Identificação em massa

Partindo da ideia de que todos os usuários devem estar identificados para poder usar redes sociais e serviços de mensageria privada, o PL 2630/20, em seus artigos 5º, inciso I e 7º, institui um regime de identificação em massa de usuários de redes sociais e serviços de mensageria privada, ao estabelecer o conceito de “conta identificada” e ao estipular que indivíduos deverão apresentar documentos de identidade válidos a partir de simples denúncias ou indício de simulação de identidade. No caso do Artigo 5º, inciso I, o PL define que as redes sociais só poderão funcionar com “contas identificadas”. Já o Artigo 7º está baseado em termos extremamente vagos e genéricos, abrindo margem para que qualquer denúncia feita no escopo da plataforma, por qualquer usuário, possa desencadear o processo de requisição de confirmação de identificação. 

O responsável por solicitar comprovação da identidade será a plataforma, que passará a ter o poder de polícia de julgar violações ao direito brasileiro, considerando que a lei as obriga a desenvolver medidas para “detectar fraude no cadastro e o uso de contas em desacordo com a legislação”.

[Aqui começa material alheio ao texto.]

-- ==== Sys2Proof/Machine/Steps.lean ====
section
/-! DEFINITION. Requests by context and model, and the end of a batch step by an event (R113, R166, R255, R282, R311, R405). -/

namespace Sys2Proof.Machine

namespace State

/-- The current epoch (R215). -/
def epoch (s : State) : Nat := s.reg R.KV_EPOCH_LO + 2 ^ 32 * (s.reg R.KV_EPOCH_HI % 65536)

def ctx (s : State) (x : Nat) : Ctx := Map.getD Ctx.empty s.kv.ctxs x
def setCtx (s : State) (x : Nat) (c : Ctx) : State := { s with kv := { s.kv with ctxs := Map.store Ctx.empty s.kv.ctxs x c } }
def updCtx (s : State) (x : Nat) (f : Ctx → Ctx) : State := s.setCtx x (f (s.ctx x))

end State

/-- Opcodes that name a context in CTX (R395). -/
def namesCtx (op : Nat) : Bool := [2, 3, 4, 5, 6, 7].contains op

/-- The context that a request works on: CTX, or the one that a CREATE has made. -/
def Req.target (r : Req) : Option Nat := if r.opcode = 1 then r.tokens.head? else if namesCtx r.opcode then some r.ctx else none

namespace State

/-- The model instance a request belongs to (R396); none for a request of no model. -/
def modelOf (s : State) (r : Req) : Option Nat :=
  if r.opcode = 1 then some (r.field 28 1)
  else if namesCtx r.opcode then some (s.ctx r.ctx).model
  else none

/-- A request of queue q by command id, oldest first. A request that a reset of the host port has cut off from its queue runs on under queue number 1,024 + q and writes no entry (R384); it is found after the queue's own. -/
def findReq (s : State) (q cid : Nat) (op : Nat) (phase : ReqPhase) : Option Req :=
  let ok := fun (n : Nat) (r : Req) => r.q == n && r.cid == cid && r.opcode == op && r.phase == phase
  match s.hi.reqs.find? (ok q) with
  | some r => some r
  | none => s.hi.reqs.find? (ok (1024 + q))

/-- The stream contexts of a model instance are cancelled on every core (R166). -/
def cancelModel (s : State) (m : Nat) : State :=
  s.cores.foldl (fun s k =>
    (k.2.streams.foldl (fun s r => if (k.2.slot r.2.slot).model = m then s.cancelRun (32 * k.1 + r.1) else s) s).followEnd s k.1) s

/-- Growth of some contexts appends nothing (R405). -/
def dropGrowth (s : State) (f : Nat → Bool) : State :=
  { s with kv := { s.kv with growth := s.kv.growth.map fun g => if f g.ctx then { g with tokens := [], ran := true, span := 0 } else g } }

/-- The running batch step of model instance m ends on an event (R113, R166, R255, R405): its requests take the error, its tokens are discarded, its streams are cancelled, its collectives abort, the quarry units drop its work, and what they have delivered folds no more. -/
def endStep (s : State) (m status detail result : Nat) : State :=
  let s := (s.hi.reqs.filter fun r => r.phase == .admitted && s.modelOf r == some m).foldl
    (fun s r => s.failReq r status detail result) s
  let s := (s.cancelModel m).slAbortModel m
  let hit := (s.kv.growth.filter fun g => g.epoch == s.epoch && (s.ctx g.ctx).model == m).map (·.ctx)
  let s := s.dropGrowth fun x => hit.contains x
  let s : State := { s with kv := { s.kv with
    updates := s.kv.updates.filter fun u => !((s.ctx u.ctx).model == m && u.epoch == s.epoch)
    walks := s.kv.walks.filter fun w => (s.ctx w.ctx).model != m
    ranks := s.kv.ranks.filter fun k => (s.ctx (k.1 / 4096)).model != m } }
  let mine := fun (d : QuDesc) => d.model == m && d.epoch == s.epoch && (match d.sender with | .die _ => true | _ => false)
  let s : State := { s with qus := s.qus.map fun u =>
      (u.1, { u.2 with
        queue := u.2.queue.map fun d => if mine d then { d with dead := true } else d
        wait := u.2.wait.map fun d => if mine d then { d with dead := true } else d
        results := u.2.results.filter fun r => r.2 != some (m, s.epoch) }) }
  s.cores.keys.foldl (fun s c => s.updCore c fun k =>
    let gone := (k.targets.filter fun t => t.model == m).map (·.qaddr)
    { k with targets := k.targets.filter (fun t => t.model != m), partials := k.partials.filter fun p => !gone.contains p.qaddr }) s

/-- The running batch steps of every model instance end (R38, R429, R468). -/
def endSteps (s : State) (status detail result : Nat) : State :=
  let ms := (s.hi.reqs.filterMap fun r => if r.phase == .admitted then s.modelOf r else none).eraseDups
  ms.foldl (fun s m => s.endStep m status detail result) s

/-- A model instance fails under R282: its step ends, and its requests complete with MODEL_LOST. -/
def loseModel (s : State) (m g : Nat) : State :=
  if (s.ti.lost.get? m).isSome then s
  else
    let s := s.upd fun t => { t with lost := t.lost.put m g }
    let s := s.endStep m 0x14 0 (g % 2 ^ 36 + m * 2 ^ 40)
    (s.hi.reqs.filter fun r => r.phase == .waiting && s.modelOf r == some m).foldl
      (fun s r => s.complete r 0x14 0 (g % 2 ^ 36 + m * 2 ^ 40)) s

/-- Every admitted request on a context of a failed read completes with the error (R202, R254), and what its step appends is discarded (R405). -/
def failCtx (s : State) (x status detail result : Nat) : State :=
  let hit := s.hi.reqs.filter fun r => r.phase == .admitted && r.target == some x
  if hit = [] then s else (hit.foldl (fun s r => s.failReq r status detail result) s).dropGrowth fun y => y == x

end State

end Sys2Proof.Machine
end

Obrigar usuários a conceder informações constantes em documento de identidade oficial para plataformas tornará compulsória uma coleta ainda maior de dados pessoais que, caso venham a ser expostos ou utilizados de forma antiética, poderão tornar a população ainda mais vulnerável a conteúdos desinformativos. Isso porque informações falsas são construídas sob medida para diferentes grupos de indivíduos. Pessoas são categorizadas de acordo com sua opinião política, faixa etária, classe social e até mesmo condição de saúde para receber conteúdo específico, criado de modo a otimizar o poder de convencimento sobre determinada pessoa.

O direcionamento dessa informação é feito com base no tratamento de dados pessoais. A partir de informações obtidas em redes sociais sobre seus usuários, criadores de desinformação têm as ferramentas necessárias para identificar quais as pessoas mais suscetíveis de serem manipuladas com o conteúdo que oferecem. Esse foi inclusive o modo de operação da Cambridge Analytica, empresa de análise de dados que trabalhou para as campanhas do Brexit e de Donald Trump, cuja propagação de desinformação levou a um escândalo mundial.

Além disso, é bem provável que esse regime de identificação não seja eficiente, diante das técnicas já utilizadas para burlar mecanismos de identificação de envio de mensagens em massa. Durante as eleições de 2018, foi identificado, por exemplo, que agências que atuavam na criação de conteúdo desinformativo utilizavam chips com códigos de área de outros países para barrar os filtros de spam feitos pelo Whatsapp. Soma-se a isso o fato de que é altamente disseminada a prática de falsificação de documentos oficiais no Brasil. Só no estado de Minas Gerais, por exemplo, 75% dos crimes de fraude registrados são vinculados à falsificação de documentos.

Isso mostra como é falho o sistema que pretende combater a desinformação com base na comprovação de identidade por documento oficial. Somente o cidadão comum será afetado por essa medida, tendo ainda mais dados seus sendo coletados desnecessariamente.

Neste sentido, o regime de identificação proposto também viola princípios da Lei Geral de Proteção de Dados Pessoais (LGPD), mais especificamente os da finalidade, necessidade e adequação. A LGPD instituiu um regime que estipula que dados pessoais só podem ser utilizados em hipóteses específicas, e desde que esse uso seja estritamente necessário e compatível com a finalidade que se almeja. O art. 7º do PL 2.630, entretanto, ao determinar a identificação compulsória nos casos descritos, afronta essa lógica de coleta de dados restrita ao mínimo necessário, afetando a privacidade e a proteção de dados e colocando o direito à autodeterminação informativa de cada indivíduo em cheque.

Por fim, a medida pode expor pessoa, organizações que realizam denúncias (de corrupção, na área ambiental, no movimentos negro, LGBTQI+, entre outros) e defensores de direitos humanos que atuam de forma anônima nas redes inclusive correrem risco de vida caso sejam identificados. 

Considerando as falhas descritas acima a respeito do mecanismo de identificação compulsória massiva, a Coalizão Direitos na Rede defende a supressão do art. 5º, I, e do art. 7º, do PL 2.630/20.